/-! ### `Set` (41_gpio_arbiter R160, R170) -/

theorem exec_set {s : State} {strict : Bool} {pin level : Byte} {p : Pin} {v : Bool} (hr : s.Ready) (hs : s.Settled)
    (hp : pinOf pin = some p) (hv : boolOf level = some v) (hinit : strict = true → s.pinInit[p] = true)
    (ha : s.Alone (strictSteps strict)) :
    exec (.set strict pin level) s = .next (((s.withOut p v).taken (strictSteps strict)).answer .ok 0).edgeDetect := by
  have hwrite : s.microStep s.sel (if v then .setBits .sioOut (bitAt p) else .clrBits .sioOut (bitAt p))
      = (s.withOut p v, .go []) := by
    cases v <;> simp [State.microStep, setBits_out, clrBits_out]
  rw [exec_issue, opFor, opSet, withOperand_some hp, withOperand_some hv]
  exact issue_strict_write hr hs hinit ha hwrite rfl

/-- Settles O21. -/
theorem setCompletes : Obligations.SetCompletes :=
  fun _ _ _ _ _ _ hr hs hp hv hinit ha => exec_set hr hs hp hv hinit ha

/-- The core that issued, after the answer. -/
theorem answer_core (s : State) (st : Status) (w : Word) :
    (s.answer st w).cores[(s.answer st w).sel] = (s.cores[s.sel].withFlight s.ctx none).withResp s.ctx (some ⟨st, w⟩) := by
  change (s.respond s.sel s.ctx st w).cores[s.sel.val] = _
  simp [State.respond, setFlight_eq, setResp_eq]

/-- An answer keeps the context of the issuing agent. -/
theorem answer_ctx (s : State) (st : Status) (w : Word) : (s.answer st w).ctx = s.ctx := by
  rw [State.ctx, State.inIrqCtx, answer_core, withResp_inIrq, withFlight_inIrq]
  rfl

theorem lastResp_answer (s : State) (st : Status) (w : Word) : (s.answer st w).lastResp = some ⟨st, w⟩ := by
  rw [State.lastResp, answer_ctx, answer_core]
  cases s.ctx <;> rfl

/-- An agent that has been answered may present the next command. -/
theorem ready_answer {s : State} (hr : s.Ready) (st : Status) (w : Word) : (s.answer st w).Ready := by
  obtain ⟨hf, -, hopen⟩ := hr
  refine ⟨hf, ?_, ?_⟩
  · rw [answer_ctx, flight_eq, answer_core, withResp_flight, withFlight_flight]
  · rw [answer_ctx, answer_core, withResp_cbDepth, withFlight_cbDepth]
    exact hopen

/-- An output whose buffers are on has the level of its latch (10_state R27, R28). -/
theorem pinIn_output {s : State} {p : Pin} (hfn : s.funcsel[p] = hwFuncsel .output) (hoe : s.sioOe.getLsbD p.val = true)
    (hie : padIe s.pad[p] = true) : s.pinIn p = s.sioOut.getLsbD p.val := by
  have hconnected : s.funcsel[p] = 5 ∧ s.sioOe.getLsbD p.val = true := ⟨hfn, hoe⟩
  rw [pinIn_eq, if_pos hconnected, show s.pad[p].getLsbD 6 = true from hie, Bool.true_and]

/-- Settles O52: `Set` leaves the latch at `v`, and `Get` reads the latch. -/
theorem setGetRoundTrip : Obligations.SetGetRoundTrip := by
  intro s pin level p v hr hs hp hv hfn hoe hie
  let t := ((s.withOut p v).answer .ok 0).edgeDetect
  have hset : exec (.set false pin level) s = .next t := exec_set hr hs hp hv nofun rfl
  have hresp : t.lastResp = some ⟨.ok, 0⟩ := lastResp_answer (s.withOut p v) .ok 0
  have hready : t.Ready := ready_answer (s := s.withOut p v) hr .ok 0
  have hlevel : t.pinIn p = v := by
    have hlatch : t.pinIn p = (withPinBit s.sioOut p v).getLsbD p.val := pinIn_output (s := t) hfn hoe hie
    rw [hlatch, withPinBit_getLsbD _ _ _ _ p.isLt, if_pos rfl]
  have hget : exec (.get false pin) t = .next (t.answer .ok (if t.pinIn p then 1 else 0)) :=
    exec_get hready (settled_edgeDetect _) hp nofun rfl
  rw [hlevel] at hget
  exact ⟨t, _, hset, hresp, hget, lastResp_answer t .ok _⟩

end Sys2Proof.Machine

/-! The PWM operations of a read or a write, run undisturbed: `PwmGet`, `Counter`, `Wrap`, `PwmSet`, `SetCounter`, `SetWrap` and
`SetPeriod` (O25, O26). -/

namespace Sys2Proof.Machine

/-! ### What a write of a slice's registers does (20_memory R86) -/

/-- The low bits of a register's word are the register. -/
theorem low_setWidth {n : Nat} (hn : n ≤ 32) (v : BitVec n) : (v.setWidth 32).extractLsb' 0 n = v := by
  apply BitVec.eq_of_getLsbD_eq
  intro j hj
  simp [hj, show j < 32 by omega]

theorem writeReg_pwmCtr (s : State) (i : SliceId) (v : BitVec 16) :
    s.writeReg (.pwmCtr i) (v.setWidth 32) = s.setSlice i { s.slices[i] with ctr := v, dirDown := false } := by
  have hv := low_setWidth (by omega) v
  show s.setSlice i { s.slices[i] with ctr := (v.setWidth 32).extractLsb' 0 16, dirDown := false } = _
  rw [hv]

/-! ### Reads (42_pwm_engine R196, R200, R212) -/

/-- Settles O25: each is one read. -/
theorem pwmReadsComplete : Obligations.PwmReadsComplete := by
  intro s slice chan i b hr hs hi hb
  refine ⟨?_, ?_, ?_⟩
  · rw [exec_issue, opFor, opPwmGet, withOperand_some hi, withOperand_some hb]
    exact issue_read hr hs (.readLevel i b) _ rfl
  · rw [exec_issue, opFor, opCounter, withOperand_some hi]
    exact issue_read hr hs (.readCounter i) _ rfl
  · rw [exec_issue, opFor, opWrap, withOperand_some hi]
    exact issue_read hr hs (.readWrapRec i) _ rfl

/-! ### Writes (42_pwm_engine R198, R202, R210, R220) -/

/-- A record is no register: a change of it moves no pin. -/
theorem setSlice_cfg_settled {s : State} (hs : s.Settled) (i : SliceId) (k : PwmCfg) :
    (s.setSlice i { s.slices[i] with cfg := k }).Settled := setSlice_settled hs i _ fun _ => rfl

/-- Settles O26: each is one write, after a read in `PwmSet` and `SetPeriod`. -/
theorem pwmWritesComplete : Obligations.PwmWritesComplete := by
  intro s slice w i hr hs hi
  refine ⟨?_, ?_, ?_⟩
  · intro chan b v hb hv ha
    rw [exec_issue, opFor, opPwmSet, withOperand_some hi, withOperand_some hb, withOperand_some hv]
    exact issue_two hr hs ha (.readLevelToSet i b v) _ rfl rfl rfl
  · intro v hv
    constructor
    · rw [exec_issue, opFor, opSetCounter, withOperand_some hi, withOperand_some hv]
      exact issue_go hr _ (congrArg (·, After.go []) (writeReg_pwmCtr s i v)) rfl
    · rw [exec_issue, opFor, opSetWrap, withOperand_some hi, withOperand_some hv]
      refine (issue_go hr (.setWrapRec i v) rfl rfl).trans ?_
      rw [settled_answer (setSlice_cfg_settled hs i _)]
  · intro P hP ha
    rw [exec_issue, opFor, opSetPeriod, withOperand_some hi, withOperand_some hP]
    refine (issue_two hr hs ha (.readCfgForPeriod i P) _ rfl rfl rfl).trans ?_
    have hsettled := setSlice_cfg_settled hs i (periodCfg s.slices[i].cfg P)
    exact congrArg Host.Outcome.next (settled_answer (s := (s.setSlice i _).taken 1) hsettled .ok 0)

end Sys2Proof.Machine

/-! One step of the PWM clock: the cycle of a slice, case by case, and one count (O33). -/

namespace Sys2Proof.Machine

/-! ### One cycle of a slice that runs (42_pwm_engine R180 to R189) -/

/-- The gating condition of each mode (R182). -/
theorem gate_iff (sl : Slice) (b : Bool) :
    sl.gate b = true ↔ sl.divmode = 0 ∨ (sl.divmode = 1 ∧ b = true) ∨ (sl.divmode = 2 ∧ b = true ∧ sl.prevB = false) ∨
      (sl.divmode = 3 ∧ b = false ∧ sl.prevB = true) := by
  have hmodes : ∀ d : BitVec 2, d = 0 ∨ d = 1 ∨ d = 2 ∨ d = 3 := by decide
  unfold Slice.gate
  obtain h | h | h | h := hmodes sl.divmode <;> rw [h] <;> simp

@[simp] theorem retardTick_false (sl : Slice) : sl.retardTick false = (sl, false) := by simp [Slice.retardTick]
@[simp] theorem advanceTick_true (sl : Slice) : sl.advanceTick true = (sl, true) := by simp [Slice.advanceTick]

theorem retardTick_idle {sl : Slice} (h : sl.phRet = false) (n : Bool) : sl.retardTick n = (sl, n) := by
  simp [Slice.retardTick, h]
theorem advanceTick_idle {sl : Slice} (h : sl.phAdv = false) (n : Bool) : sl.advanceTick n = (sl, n) := by
  simp [Slice.advanceTick, h]
theorem retardTick_posted {sl : Slice} (h : sl.phRet = true) : sl.retardTick true = ({ sl with csr := sl.csr &&& 0xBF }, false) := by
  simp [Slice.retardTick, h]
theorem advanceTick_posted {sl : Slice} (h : sl.phAdv = true) : sl.advanceTick false = ({ sl with csr := sl.csr &&& 0x7F }, true) := by
  simp [Slice.advanceTick, h]

/-- A retard served leaves a posted advance. -/
theorem phAdv_retarded (sl : Slice) : ({ sl with csr := sl.csr &&& 0xBF } : Slice).phAdv = sl.phAdv := by
  simp [Slice.phAdv]

/-- A slice whose divider has made its step, in a cycle with the gating input `b`. -/
def Slice.divided (sl : Slice) (b : Bool) : Slice := { sl with prevB := b, fracAcc := sl.dividerStep.1 }

section
variable {sl : Slice} {b : Bool} (hen : sl.en = true) (hgate : sl.gate b = true)
include hen hgate

theorem cycle_of_running :
    sl.cycle b =
      let x := (sl.divided b).retardTick sl.dividerStep.2
      let y := x.1.advanceTick x.2
      if y.2 then y.1.countTick else (y.1, false) :=
  cycle_running (by simp [hen, hgate])

/-- A tick that no retard swallows is counted (R183). -/
theorem cycle_tick (htick : sl.dividerStep.2 = true) (hret : sl.phRet = false) : sl.cycle b = (sl.divided b).countTick := by
  rw [cycle_of_running hen hgate, htick, retardTick_idle (sl := sl.divided b) hret]
  simp

/-- A cycle without a tick in which no advance is posted counts nothing. -/
theorem cycle_idle (htick : sl.dividerStep.2 = false) (hadv : sl.phAdv = false) : sl.cycle b = (sl.divided b, false) := by
  rw [cycle_of_running hen hgate, htick]
  simp [advanceTick_idle (sl := sl.divided b) hadv]

/-- An advance gives a cycle without a tick one (R188). -/
theorem cycle_advanced (htick : sl.dividerStep.2 = false) (hadv : sl.phAdv = true) :
    sl.cycle b = ({ sl.divided b with csr := sl.csr &&& 0x7F } : Slice).countTick := by
  rw [cycle_of_running hen hgate, htick, retardTick_false]
  dsimp only
  rw [advanceTick_posted (sl := sl.divided b) hadv]
  rfl

/-- A retard swallows the tick (R189). -/
theorem cycle_retarded (htick : sl.dividerStep.2 = true) (hret : sl.phRet = true) (hadv : sl.phAdv = false) :
    sl.cycle b = ({ sl.divided b with csr := sl.csr &&& 0xBF }, false) := by
  have hleft := (phAdv_retarded (sl.divided b)).trans hadv
  rw [cycle_of_running hen hgate, htick, retardTick_posted (sl := sl.divided b) hret]
  dsimp only
  rw [advanceTick_idle hleft]
  rfl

Exercise brief » In the data above, retype exactly and only the lines between the one holding "theorem answer_ctx (s" and the one holding "cases s.ctx <;> rfl", inclusive.

Response »
theorem answer_ctx (s : State) (st : Status) (w : Word) : (s.answer st w).ctx = s.ctx := by
  rw [State.ctx, State.inIrqCtx, answer_core, withResp_inIrq, withFlight_inIrq]
  rfl

theorem lastResp_answer (s : State) (st : Status) (w : Word) : (s.answer st w).lastResp = some ⟨st, w⟩ := by
  rw [State.lastResp, answer_ctx, answer_core]
  cases s.ctx <;> rfl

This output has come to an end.